Instructions for the task => Read through the lines below and copy the ones holding the string "have".

[Stored data entries]

________________________

-- ==== Sys2Proof/Laws/Keep4.lean ====
section
/-! SUPPORT. One lemma per operation of the model: it leaves the queue, TRS_BUF, the NOR, the field lock and the SVN bank as they
were (part 5 of 9; the operations that do touch one of them are in Laws/Grow.lean). -/

namespace Sys2Proof.Machine

set_option linter.unusedSimpArgs false
set_option linter.unusedVariables false

theorem keep_qpErrorAlone (s a1 a2)  : keep (qpErrorAlone s a1 a2) = keep s := by
  unfold qpErrorAlone
  have h1 : ∀ (t : State) (l : List Nat), keep (l.foldl (fun s n => hostTransfer s n false [] []) t) = keep t :=
    fun t l => keep_foldl _ _ _ (fun _ _ => keep_hostTransfer _ _ _ _ _)
  have h2 : ∀ (t : State) (l : List Nat), keep (l.foldl (fun s k => if tqQp k = a1 then tqError s k 5 else s) t) = keep t :=
    fun t l => keep_foldl _ _ _ (fun _ _ => by split; · exact keep_tqError _ _ _
                                               · rfl)
  lift_lets
  extract_lets x u1 y u2 u3 u4 u5
  have e1 : keep u1 = keep s := (keep_dropRefs _ _).trans ((keep_recvBack _ _ _).trans (keep_freeCells _ _))
  have e2 : keep u2 = keep u1 := keep_setQp _ _ _
  have e3 : keep u3 = keep u2 := by
    show keep (ite _ _ _) = _
    split
    · exact keep_emit _ _
    · exact keep_writeEvent _ _
  have e4 : keep u4 = keep u3 := keep_bumpQp _ _
  have e5 : keep u5 = keep u4 := h1 _ _
  have e : keep u5 = keep s := e5.trans (e4.trans (e3.trans (e2.trans e1)))
  split
  · exact (keep_dropPorpor _ _).trans e
  · split
    · exact (h2 _ _).trans e
    · exact e

theorem keep_qpStop (s a1 a2)  : keep (qpStop s a1 a2) = keep s := by unfold qpStop; grind [keep_mk, keep_eta, keep_qpErrorAlone]

theorem keep_vcResetBy (s a1 a2 a3) (h3 : ∀ t y1, keep (a3 t y1) = keep t) : keep (vcResetBy s a1 a2 a3) = keep s := by
  unfold vcResetBy
  repeat' first | rfl | split | refine (keep_foldl _ _ _ (fun _ _ => ?_)).trans ?_ | simp only [keep_mk, keep_eta, h3, keep_setAssoc, keep_setVcInstar, keep_reply, keep_writeEvent]

theorem keep_assocEndBy (s a1 a2 a3) (h3 : ∀ t y1, keep (a3 t y1) = keep t) : keep (assocEndBy s a1 a2 a3) = keep s := by
  unfold assocEndBy
  split
  · rfl
  · have h1 : ∀ (l : List Nat) (u : State), keep (l.foldl tqAssocEnd u) = keep u := fun l u => keep_foldl _ _ _ (fun _ _ => keep_tqAssocEnd _ _)
    have h2 : ∀ (l : List Nat) (u : State), keep (l.foldl (fun s q => qpStop s q 9) u) = keep u := fun l u => keep_foldl _ _ _ (fun _ _ => keep_qpStop _ _ _)
    dsimp only
    refine (keep_setAssoc _ _ _).trans ((keep_vcResetBy _ _ _ _ h3).trans ?_)
    simp only [keep_mk, keep_eta]
    repeat' first | split | simp only [keep_setFn, keep_setAssoc, h1, h2]

theorem keep_letGo (s a1)  : keep (letGo s a1) = keep s := rfl

theorem keep_assocEnd (s a1)  : keep (assocEnd s a1) = keep s := by unfold assocEnd; grind [keep_mk, keep_eta, keep_assocEndBy, keep_letGo]

theorem keep_endAssocs (s a1 a2)  : keep (endAssocs s a1 a2) = keep s := by
  unfold endAssocs
  repeat' first | rfl | split | refine (keep_foldl _ _ _ (fun _ _ => ?_)).trans ?_ | simp only [keep_mk, keep_eta, keep_assocEnd]

theorem keep_deferredBump (s a1)  : keep (deferredBump s a1) = keep s := by
  unfold deferredBump
  repeat' first | rfl | split | refine (keep_foldl _ _ _ (fun _ _ => ?_)).trans ?_ | simp only [keep_mk, keep_eta, keep_setQpInstar, keep_setTq, keep_setVcInstar, keep_setSpk, keep_tabUpdate, keep_setWin, keep_setFn]

theorem keep_execInstarBumpDeferred (a0 s)  : Keeps s (execInstarBumpDeferred a0 s) := keeps_next (by simp only [keep_mk, keep_eta, keep_deferredBump])

theorem keep_purgeCtx (s a1 a2)  : keep (purgeCtx s a1 a2) = keep s := by unfold purgeCtx; (repeat' split) <;> simp only [keep_mk, keep_eta, keep_noEcho, keep_durableNow, keep_setReadyQ, keep_freeCtxNow]

theorem keep_qpDown (s a1 a2)  : keep (qpDown s a1 a2) = keep s := by
  unfold qpDown
  repeat' first | rfl | split | refine (keep_foldl _ _ _ (fun _ _ => ?_)).trans ?_ | simp only [keep_mk, keep_eta, keep_qpErrorAlone, keep_assocEnd, keep_setAssoc]

theorem keep_withdrawCtx (s a1)  : keep (withdrawCtx s a1) = keep s := by unfold withdrawCtx; simp only [keep_mk, keep_eta, keep_purgeCtx]

theorem keep_deleteIoQueues (s a1)  : keep (deleteIoQueues s a1) = keep s := by
  unfold deleteIoQueues
  repeat' first | rfl | split | refine (keep_foldl _ _ _ (fun _ _ => ?_)).trans ?_ | simp only [keep_mk, keep_eta, keep_tqDelete, keep_qpStop, keep_setAssoc]

theorem keep_abortCtx (s a1)  : keep (abortCtx s a1) = keep s := by unfold abortCtx; grind [keep_mk, keep_eta, keep_completeCtx, keep_purgeCtx]

theorem keep_vcReset (s a1)  : keep (vcReset s a1) = keep s := by
  unfold vcReset
  repeat' first | rfl | split | refine (keep_foldl _ _ _ (fun _ _ => ?_)).trans ?_ | refine (keep_vcResetBy _ _ _ _  (fun _ _ => ?_)).trans ?_ | simp only [keep_mk, keep_eta, keep_vcResetBy, keep_abortCtx]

________________________

Solved problem =>
  have h1 : ∀ (t : State) (l : List Nat), keep (l.foldl (fun s n => hostTransfer s n false [] []) t) = keep t :=
  have h2 : ∀ (t : State) (l : List Nat), keep (l.foldl (fun s k => if tqQp k = a1 then tqError s k 5 else s) t) = keep t :=
  have e1 : keep u1 = keep s := (keep_dropRefs _ _).trans ((keep_recvBack _ _ _).trans (keep_freeCells _ _))
  have e2 : keep u2 = keep u1 := keep_setQp _ _ _
  have e3 : keep u3 = keep u2 := by
  have e4 : keep u4 = keep u3 := keep_bumpQp _ _
  have e5 : keep u5 = keep u4 := h1 _ _
  have e : keep u5 = keep s := e5.trans (e4.trans (e3.trans (e2.trans e1)))
  · have h1 : ∀ (l : List Nat) (u : State), keep (l.foldl tqAssocEnd u) = keep u := fun l u => keep_foldl _ _ _ (fun _ _ => keep_tqAssocEnd _ _)
    have h2 : ∀ (l : List Nat) (u : State), keep (l.foldl (fun s q => qpStop s q 9) u) = keep u := fun l u => keep_foldl _ _ _ (fun _ _ => keep_qpStop _ _ _)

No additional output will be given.